**WHAT THIS TASK INVOLVES**
Where the records below reach the line containing "nil => exact h", start transcribing, and end with the line containing "if_neg (by omega)]", exactly and with nothing else added.

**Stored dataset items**
--------------------------------

@[simp] theorem Chan.setLatency_sup (ms : Byte) (c : Chan) : (c.setLatency ms).2.sup = c.sup :=
  Chan.setup_sup _ _ c fun _ => rfl

@[simp] theorem Chan.write_marker (bs : List Byte) (c : Chan) : (c.write bs).2.marker = c.marker := by
  unfold Chan.write
  split <;> rfl

@[simp] theorem Chan.takeRx_marker (n : Nat) (c : Chan) : (c.takeRx n).2.marker = c.marker := rfl

@[simp] theorem Chan.readLoop_marker (n : Nat) (ts : List Turn) (acc : List Byte) (c : Chan) :
    (c.readLoop n ts acc).2.marker = c.marker := by
  induction ts generalizing acc c with
  | nil =>
    unfold Chan.readLoop
    dsimp only
    split
    · rfl
    · split <;> rfl
  | cons t ts ih =>
    cases t with
    | answers give =>
      unfold Chan.readLoop
      dsimp only
      split
      · rfl
      · rw [ih]; rfl
    | fails k => rfl

@[simp] theorem Chan.readExact_marker (n : Nat) (c : Chan) : (c.readExact n).2.marker = c.marker := by
  unfold Chan.readExact
  split
  · rfl
  · simp

@[simp] theorem Chan.ask_marker (t : TCall) (c : Chan) : (c.ask t).2.marker = c.marker := by
  unfold Chan.ask
  split <;> simp [Chan.deliverAll]

@[simp] theorem Chan.count_marker (c : Chan) : c.count.2.marker = c.marker := by simp [Chan.count]

theorem Chan.setup_marker (t : TCall) (act : Chan → Chan) (c : Chan) (h : ∀ d : Chan, (act d).marker = d.marker) :
    (c.setup t act).2.marker = c.marker := by
  unfold Chan.setup
  dsimp only
  split <;> simp [h]

@[simp] theorem Chan.setBitMode_marker (mask : Byte) (m : BitMode) (c : Chan) : (c.setBitMode mask m).2.marker = c.marker :=
  Chan.setup_marker _ _ c fun d => d.enterMode_marker _ _

@[simp] theorem Chan.setUsbSizes_marker (i o : Size32) (c : Chan) : (c.setUsbSizes i o).2.marker = c.marker :=
  Chan.setup_marker _ _ c fun _ => rfl

@[simp] theorem Chan.setTimeouts_marker (r w : Nat) (c : Chan) : (c.setTimeouts r w).2.marker = c.marker :=
  Chan.setup_marker _ _ c fun _ => rfl

@[simp] theorem Chan.setLatency_marker (ms : Byte) (c : Chan) : (c.setLatency ms).2.marker = c.marker :=
  Chan.setup_marker _ _ c fun _ => rfl

/-- Everything a call other than `write` and `read` can do (R60): succeed after a delivery, or fail. -/
theorem Chan.ask_cases (t : TCall) (c : Chan) :
    (∃ n ts, c.ask t = (true, (Chan.deliver n { c with turns := ts }).called t)) ∨
      ∃ k ts, c.turns = .fails k :: ts ∧ c.ask t = (false, { c with turns := ts }.called t) := by
  unfold Chan.ask
  split
  · rename_i h
    exact .inl ⟨(c.inFlight ++ c.eng.gathered).length, [], by rw [← h]; rfl⟩
  · exact .inl ⟨_, _, rfl⟩
  · rename_i k ts h
    exact .inr ⟨k, ts, h, rfl⟩
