-- ==== Sys2Proof/Laws/Memory.lean ====
section
/-! SUPPORT. Laws of the queue buffer: read after write, the canonical form kept, runs of bytes, the flushed region. -/

namespace Sys2Proof.Machine

theorem Memory.read_write_same (m : Memory) (a : Nat) (b : Byte) : (m.write a b).read a = some b := by
  induction m with
  | nil => simp [Memory.write, Memory.read]
  | cons c m ih =>
    obtain ⟨k, x⟩ := c
    unfold Memory.write
    split
    · simp [Memory.read]
    · split
      · simp [Memory.read]
      · rename_i h1 h2
        simp [Memory.read, h2, ih]

theorem Memory.read_write_other (m : Memory) {a x : Nat} (b : Byte) (h : x ≠ a) :
    (m.write a b).read x = m.read x := by
  induction m with
  | nil => simp [Memory.write, Memory.read, h]
  | cons c m ih =>
    obtain ⟨k, y⟩ := c
    unfold Memory.write
    split
    · simp [Memory.read, h]
    · split
      · rename_i h1 h2
        subst h2
        simp [Memory.read, h]
      · simp only [Memory.read]
        split
        · rfl
        · exact ih

/-- Everything a write does to reading. -/
theorem Memory.read_write (m : Memory) (a x : Nat) (b : Byte) :
    (m.write a b).read x = if x = a then some b else m.read x := by
  split
  · rename_i h; subst h; exact m.read_write_same x b
  · rename_i h; exact m.read_write_other b h

theorem Memory.wf_tail {c : Host.Cell} {m : Memory} (h : Memory.wf (c :: m) = true) : Memory.wf m = true := by
  cases m with
  | nil => rfl
  | cons d m => simp only [Memory.wf, Bool.and_eq_true] at h; exact h.2

theorem Memory.wf_cons {c : Host.Cell} {m : Memory} :
    Memory.wf (c :: m) = true ↔ (∀ d ∈ m.head?, c.1 < d.1) ∧ Memory.wf m = true := by
  cases m with
  | nil => simp [Memory.wf]
  | cons d m => simp [Memory.wf]

theorem Memory.head_write (m : Memory) (a : Nat) (b : Byte) {n : Nat} (ha : n < a) (hm : ∀ d ∈ m.head?, n < d.1) :
    ∀ d ∈ (m.write a b).head?, n < d.1 := by
  cases m with
  | nil => simpa [Memory.write] using ha
  | cons c m =>
    obtain ⟨k, x⟩ := c
    unfold Memory.write
    split
    · simpa using ha
    · split
      · simpa using ha
      · simpa using hm

/-- A write keeps the canonical form. -/
theorem Memory.write_wf (m : Memory) (a : Nat) (b : Byte) (h : m.wf = true) : (m.write a b).wf = true := by
  induction m with
  | nil => rfl
  | cons c m ih =>
    obtain ⟨k, x⟩ := c
    unfold Memory.write
    split
    · exact Memory.wf_cons.2 ⟨by simpa using ‹a < k›, h⟩
    · split
      · rename_i h1 h2
        subst h2
        exact Memory.wf_cons.2 ⟨(Memory.wf_cons.1 h).1, Memory.wf_tail h⟩
      · rename_i h1 h2
        exact Memory.wf_cons.2
          ⟨Memory.head_write m a b (by simpa using Nat.lt_of_le_of_ne (Nat.le_of_not_lt h1) (Ne.symm h2))
            (Memory.wf_cons.1 h).1, ih (Memory.wf_tail h)⟩

/-- A run of writes keeps the canonical form. -/
theorem Memory.writeList_wf (m : Memory) (a : Nat) (bs : List Byte) (h : m.wf = true) :
    (m.writeList a bs).wf = true := by
  induction bs generalizing m a with
  | nil => exact h
  | cons b bs ih => exact ih (m.write a b) (a + 1) (m.write_wf a b h)

theorem Memory.writeList_append (m : Memory) (a : Nat) (xs ys : List Byte) :
    m.writeList a (xs ++ ys) = (m.writeList a xs).writeList (a + xs.length) ys := by
  induction xs generalizing m a with
  | nil => rfl
  | cons x xs ih =>
    simp only [List.cons_append, Memory.writeList, List.length_cons]
    rw [ih, Nat.add_assoc, Nat.add_comm 1]

/-- Everything a run of writes does to reading: the stored bytes inside, nothing outside. -/
theorem Memory.read_writeList (m : Memory) (a x : Nat) (bs : List Byte) :
    (m.writeList a bs).read x = if a ≤ x ∧ x < a + bs.length then bs[x - a]? else m.read x := by
  induction bs generalizing m a with
  | nil => simp [Memory.writeList]
  | cons b bs ih =>
    rw [Memory.writeList, ih, Memory.read_write, List.length_cons]
    by_cases hx : x = a
    · subst hx; simp
    · by_cases h : a + 1 ≤ x ∧ x < a + 1 + bs.length
      · rw [if_pos h, if_pos (by omega), show x - a = x - (a + 1) + 1 by omega, List.getElem?_cons_succ]
      · rw [if_neg h, if_neg hx, if_neg (by omega)]

/-- A write lists no address but its own and those listed before. -/
theorem Memory.mem_write {m : Memory} {a : Nat} {b : Byte} {c : Host.Cell} (h : c ∈ m.write a b) :
    c = (a, b) ∨ c ∈ m := by
  induction m with
  | nil => simpa [Memory.write] using h
  | cons d m ih =>
    obtain ⟨k, x⟩ := d
    unfold Memory.write at h
    split at h
    · simpa using h
    · split at h
      · rcases List.mem_cons.1 h with h | h
        · exact .inl h
        · exact .inr (List.mem_cons_of_mem _ h)
      · rcases List.mem_cons.1 h with h | h
        · exact .inr (h ▸ List.mem_cons_self)
        · exact (ih h).imp id (List.mem_cons_of_mem _)

theorem Memory.mem_writeList {m : Memory} {a : Nat} {bs : List Byte} {c : Host.Cell} (h : c ∈ m.writeList a bs) :
    (a ≤ c.1 ∧ c.1 < a + bs.length) ∨ c ∈ m := by
  induction bs generalizing m a with
  | nil => exact .inr h
  | cons b bs ih =>
    rcases ih h with h | h
    · exact .inl ⟨by omega, by simp only [List.length_cons]; omega⟩
    · rcases Memory.mem_write h with h | h
      · subst h; exact .inl ⟨Nat.le_refl a, by simp⟩
      · exact .inr h

/-- The region of an empty queue's bytes is those bytes (R51, R112). -/
theorem Memory.region_writeList (m : Memory) (bs : List Byte) : (m.writeList 0 bs).region bs.length = bs := by
  apply List.ext_getElem?
  intro i
  simp only [Memory.region, List.getElem?_map]
  by_cases h : i < bs.length
  · simp [Memory.byteAt, Memory.read_writeList, h]
  · simp [h]

end Sys2Proof.Machine
end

--------------------------------

**RESPONSE TO THIS TASK**
  | nil => exact h
  | cons b bs ih => exact ih (m.write a b) (a + 1) (m.write_wf a b h)

theorem Memory.writeList_append (m : Memory) (a : Nat) (xs ys : List Byte) :
    m.writeList a (xs ++ ys) = (m.writeList a xs).writeList (a + xs.length) ys := by
  induction xs generalizing m a with
  | nil => rfl
  | cons x xs ih =>
    simp only [List.cons_append, Memory.writeList, List.length_cons]
    rw [ih, Nat.add_assoc, Nat.add_comm 1]

/-- Everything a run of writes does to reading: the stored bytes inside, nothing outside. -/
theorem Memory.read_writeList (m : Memory) (a x : Nat) (bs : List Byte) :
    (m.writeList a bs).read x = if a ≤ x ∧ x < a + bs.length then bs[x - a]? else m.read x := by
  induction bs generalizing m a with
  | nil => simp [Memory.writeList]
  | cons b bs ih =>
    rw [Memory.writeList, ih, Memory.read_write, List.length_cons]
    by_cases hx : x = a
    · subst hx; simp
    · by_cases h : a + 1 ≤ x ∧ x < a + 1 + bs.length
      · rw [if_pos h, if_pos (by omega), show x - a = x - (a + 1) + 1 by omega, List.getElem?_cons_succ]
      · rw [if_neg h, if_neg hx, if_neg (by omega)]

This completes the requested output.